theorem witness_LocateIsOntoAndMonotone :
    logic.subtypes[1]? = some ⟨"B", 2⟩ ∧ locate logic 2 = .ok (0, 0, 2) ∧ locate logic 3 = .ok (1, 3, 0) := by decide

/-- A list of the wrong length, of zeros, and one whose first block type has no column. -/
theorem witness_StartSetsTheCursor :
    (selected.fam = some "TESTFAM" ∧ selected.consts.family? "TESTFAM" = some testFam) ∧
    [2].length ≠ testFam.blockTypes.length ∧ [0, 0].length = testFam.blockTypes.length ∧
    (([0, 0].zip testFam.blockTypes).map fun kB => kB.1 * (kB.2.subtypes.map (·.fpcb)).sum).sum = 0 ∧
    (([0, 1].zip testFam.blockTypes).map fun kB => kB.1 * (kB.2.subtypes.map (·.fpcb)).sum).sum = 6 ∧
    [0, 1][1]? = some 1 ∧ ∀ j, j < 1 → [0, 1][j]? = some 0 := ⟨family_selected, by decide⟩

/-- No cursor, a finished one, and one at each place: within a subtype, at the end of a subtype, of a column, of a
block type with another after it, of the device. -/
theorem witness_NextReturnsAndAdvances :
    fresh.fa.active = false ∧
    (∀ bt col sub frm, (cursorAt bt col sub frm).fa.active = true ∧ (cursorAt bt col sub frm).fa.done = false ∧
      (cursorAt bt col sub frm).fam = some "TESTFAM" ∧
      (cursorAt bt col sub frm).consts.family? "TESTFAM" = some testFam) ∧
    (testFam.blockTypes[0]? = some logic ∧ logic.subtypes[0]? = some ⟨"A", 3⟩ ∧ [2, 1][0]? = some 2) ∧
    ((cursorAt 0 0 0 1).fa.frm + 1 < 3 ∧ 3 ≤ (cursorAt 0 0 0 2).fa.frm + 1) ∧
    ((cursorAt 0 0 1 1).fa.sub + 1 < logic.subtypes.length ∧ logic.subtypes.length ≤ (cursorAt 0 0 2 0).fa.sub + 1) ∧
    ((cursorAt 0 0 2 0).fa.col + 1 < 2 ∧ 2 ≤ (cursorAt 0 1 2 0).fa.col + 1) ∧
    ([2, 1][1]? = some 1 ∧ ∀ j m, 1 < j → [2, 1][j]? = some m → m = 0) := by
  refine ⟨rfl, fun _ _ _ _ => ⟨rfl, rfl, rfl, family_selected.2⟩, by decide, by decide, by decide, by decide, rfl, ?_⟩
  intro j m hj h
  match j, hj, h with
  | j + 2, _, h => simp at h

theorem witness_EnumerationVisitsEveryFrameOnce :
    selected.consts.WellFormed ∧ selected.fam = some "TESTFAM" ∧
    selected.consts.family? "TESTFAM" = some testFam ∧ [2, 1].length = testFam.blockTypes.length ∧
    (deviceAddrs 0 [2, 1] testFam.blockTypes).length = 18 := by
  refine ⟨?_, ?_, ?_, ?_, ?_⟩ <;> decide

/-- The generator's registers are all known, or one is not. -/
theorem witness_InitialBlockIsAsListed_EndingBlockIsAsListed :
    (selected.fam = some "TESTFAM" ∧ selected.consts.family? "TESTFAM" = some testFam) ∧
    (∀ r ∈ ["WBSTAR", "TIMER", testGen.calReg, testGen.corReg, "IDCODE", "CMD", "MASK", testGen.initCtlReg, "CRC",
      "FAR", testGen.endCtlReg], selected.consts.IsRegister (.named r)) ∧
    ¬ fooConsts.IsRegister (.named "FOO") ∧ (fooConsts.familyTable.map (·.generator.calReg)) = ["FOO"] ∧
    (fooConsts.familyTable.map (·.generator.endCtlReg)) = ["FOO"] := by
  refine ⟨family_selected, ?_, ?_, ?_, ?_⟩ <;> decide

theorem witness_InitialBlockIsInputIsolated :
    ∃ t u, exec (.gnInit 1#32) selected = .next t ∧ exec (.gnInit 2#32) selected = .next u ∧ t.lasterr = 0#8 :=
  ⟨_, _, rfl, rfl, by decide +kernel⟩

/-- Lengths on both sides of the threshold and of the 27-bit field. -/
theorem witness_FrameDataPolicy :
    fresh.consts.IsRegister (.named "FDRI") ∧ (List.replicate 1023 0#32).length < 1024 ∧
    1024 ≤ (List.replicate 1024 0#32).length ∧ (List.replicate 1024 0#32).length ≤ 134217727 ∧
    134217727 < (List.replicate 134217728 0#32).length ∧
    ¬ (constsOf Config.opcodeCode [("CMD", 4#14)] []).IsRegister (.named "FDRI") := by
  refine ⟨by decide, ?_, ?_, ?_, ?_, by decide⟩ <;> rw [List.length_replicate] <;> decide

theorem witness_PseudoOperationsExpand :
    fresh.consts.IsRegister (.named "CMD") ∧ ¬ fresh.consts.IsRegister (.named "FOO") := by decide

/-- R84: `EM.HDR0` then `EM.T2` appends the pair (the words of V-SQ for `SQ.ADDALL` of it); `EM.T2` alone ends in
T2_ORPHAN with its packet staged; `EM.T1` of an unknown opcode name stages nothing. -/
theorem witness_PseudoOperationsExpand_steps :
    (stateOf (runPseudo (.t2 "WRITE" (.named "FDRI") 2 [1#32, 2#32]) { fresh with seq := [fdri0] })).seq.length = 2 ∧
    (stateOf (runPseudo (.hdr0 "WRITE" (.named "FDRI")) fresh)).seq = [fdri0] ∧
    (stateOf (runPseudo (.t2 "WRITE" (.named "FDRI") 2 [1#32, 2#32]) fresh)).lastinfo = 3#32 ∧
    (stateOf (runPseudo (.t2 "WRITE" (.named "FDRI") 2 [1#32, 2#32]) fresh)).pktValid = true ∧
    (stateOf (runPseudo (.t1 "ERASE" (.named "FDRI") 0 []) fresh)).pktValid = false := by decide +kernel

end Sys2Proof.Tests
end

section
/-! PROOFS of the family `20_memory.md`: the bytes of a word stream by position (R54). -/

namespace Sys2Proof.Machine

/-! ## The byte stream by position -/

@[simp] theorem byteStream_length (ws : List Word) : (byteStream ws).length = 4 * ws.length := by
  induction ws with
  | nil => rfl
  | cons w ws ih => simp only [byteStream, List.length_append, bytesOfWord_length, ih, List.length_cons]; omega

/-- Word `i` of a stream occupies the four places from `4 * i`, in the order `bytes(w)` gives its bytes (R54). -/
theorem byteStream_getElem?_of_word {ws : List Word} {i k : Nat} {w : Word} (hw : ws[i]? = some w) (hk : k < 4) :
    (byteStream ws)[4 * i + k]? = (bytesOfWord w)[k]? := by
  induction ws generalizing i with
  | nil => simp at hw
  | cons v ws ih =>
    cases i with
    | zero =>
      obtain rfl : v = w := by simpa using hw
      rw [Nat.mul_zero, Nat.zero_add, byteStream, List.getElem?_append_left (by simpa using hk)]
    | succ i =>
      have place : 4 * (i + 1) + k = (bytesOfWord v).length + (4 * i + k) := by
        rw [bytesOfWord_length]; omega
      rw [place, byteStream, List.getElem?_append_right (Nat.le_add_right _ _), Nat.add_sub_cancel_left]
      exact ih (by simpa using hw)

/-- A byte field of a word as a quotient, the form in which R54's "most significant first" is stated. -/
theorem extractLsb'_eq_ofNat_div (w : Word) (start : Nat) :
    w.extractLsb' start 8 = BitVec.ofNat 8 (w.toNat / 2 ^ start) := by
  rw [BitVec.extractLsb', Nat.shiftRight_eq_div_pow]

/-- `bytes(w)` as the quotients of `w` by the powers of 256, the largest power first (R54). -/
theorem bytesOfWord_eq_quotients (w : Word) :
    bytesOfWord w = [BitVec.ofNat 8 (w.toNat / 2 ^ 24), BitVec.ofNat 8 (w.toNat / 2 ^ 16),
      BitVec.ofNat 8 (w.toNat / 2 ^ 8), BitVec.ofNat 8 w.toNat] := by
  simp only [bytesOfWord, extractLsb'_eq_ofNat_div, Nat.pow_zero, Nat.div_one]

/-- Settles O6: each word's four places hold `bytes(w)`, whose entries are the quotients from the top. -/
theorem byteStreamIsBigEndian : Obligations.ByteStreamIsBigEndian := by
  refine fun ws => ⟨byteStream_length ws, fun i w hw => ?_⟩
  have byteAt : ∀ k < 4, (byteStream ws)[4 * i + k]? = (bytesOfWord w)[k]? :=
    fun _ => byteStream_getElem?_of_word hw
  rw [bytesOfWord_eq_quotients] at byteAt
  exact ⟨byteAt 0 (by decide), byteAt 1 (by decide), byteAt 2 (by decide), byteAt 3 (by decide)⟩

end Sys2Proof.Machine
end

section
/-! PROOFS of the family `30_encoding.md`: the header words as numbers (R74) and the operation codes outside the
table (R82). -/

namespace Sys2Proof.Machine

_____

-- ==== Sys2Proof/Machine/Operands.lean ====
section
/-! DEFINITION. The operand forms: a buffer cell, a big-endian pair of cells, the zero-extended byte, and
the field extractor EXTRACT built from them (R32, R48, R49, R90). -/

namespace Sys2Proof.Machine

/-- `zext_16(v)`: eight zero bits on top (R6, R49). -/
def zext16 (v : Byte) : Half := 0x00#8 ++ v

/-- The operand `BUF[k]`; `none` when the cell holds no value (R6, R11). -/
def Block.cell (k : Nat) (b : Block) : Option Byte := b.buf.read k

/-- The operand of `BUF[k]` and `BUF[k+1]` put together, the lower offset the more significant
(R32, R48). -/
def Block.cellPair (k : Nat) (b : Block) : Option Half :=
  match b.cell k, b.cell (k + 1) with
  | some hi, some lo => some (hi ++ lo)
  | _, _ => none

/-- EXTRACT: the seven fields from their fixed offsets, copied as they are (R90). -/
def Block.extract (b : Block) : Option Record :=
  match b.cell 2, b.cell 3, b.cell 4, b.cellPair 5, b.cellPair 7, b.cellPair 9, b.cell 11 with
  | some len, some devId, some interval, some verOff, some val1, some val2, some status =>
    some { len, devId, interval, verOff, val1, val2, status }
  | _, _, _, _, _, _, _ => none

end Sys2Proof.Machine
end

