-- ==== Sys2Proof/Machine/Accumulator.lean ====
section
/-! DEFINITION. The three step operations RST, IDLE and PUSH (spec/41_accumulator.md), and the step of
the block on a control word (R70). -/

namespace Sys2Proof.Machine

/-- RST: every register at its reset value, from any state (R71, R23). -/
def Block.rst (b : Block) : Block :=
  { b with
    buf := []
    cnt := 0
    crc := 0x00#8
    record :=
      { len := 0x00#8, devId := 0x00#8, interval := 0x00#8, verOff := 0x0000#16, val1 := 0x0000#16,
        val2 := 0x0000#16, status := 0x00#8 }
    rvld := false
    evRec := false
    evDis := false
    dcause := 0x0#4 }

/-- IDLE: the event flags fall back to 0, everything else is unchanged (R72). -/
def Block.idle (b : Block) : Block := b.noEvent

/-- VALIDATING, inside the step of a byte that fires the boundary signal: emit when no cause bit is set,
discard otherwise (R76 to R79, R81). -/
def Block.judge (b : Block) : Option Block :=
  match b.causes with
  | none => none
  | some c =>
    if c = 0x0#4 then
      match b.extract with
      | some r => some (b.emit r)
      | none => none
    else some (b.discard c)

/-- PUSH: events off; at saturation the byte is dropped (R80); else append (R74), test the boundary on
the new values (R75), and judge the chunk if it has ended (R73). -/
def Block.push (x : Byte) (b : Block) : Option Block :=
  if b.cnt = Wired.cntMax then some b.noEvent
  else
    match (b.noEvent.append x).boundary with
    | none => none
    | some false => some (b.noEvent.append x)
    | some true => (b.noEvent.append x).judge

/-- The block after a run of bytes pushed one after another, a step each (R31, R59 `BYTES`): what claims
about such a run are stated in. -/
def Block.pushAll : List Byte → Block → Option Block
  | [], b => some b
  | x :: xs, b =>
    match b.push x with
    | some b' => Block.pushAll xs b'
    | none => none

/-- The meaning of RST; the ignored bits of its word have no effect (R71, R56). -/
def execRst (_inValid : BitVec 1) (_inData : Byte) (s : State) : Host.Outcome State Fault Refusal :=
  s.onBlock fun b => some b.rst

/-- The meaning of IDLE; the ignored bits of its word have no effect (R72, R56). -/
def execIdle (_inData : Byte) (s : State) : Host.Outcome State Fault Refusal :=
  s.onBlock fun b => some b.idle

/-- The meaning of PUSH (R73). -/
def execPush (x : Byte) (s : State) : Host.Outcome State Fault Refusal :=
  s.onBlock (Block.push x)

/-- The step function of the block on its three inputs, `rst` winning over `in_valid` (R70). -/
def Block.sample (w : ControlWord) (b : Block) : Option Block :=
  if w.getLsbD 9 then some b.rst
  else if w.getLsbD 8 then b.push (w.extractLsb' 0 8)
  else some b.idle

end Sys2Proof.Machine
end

_____

• About this exercise: With the data above as the source, tally the lines that include the string "Option", and give that figure alone.

• Exercise answer: 7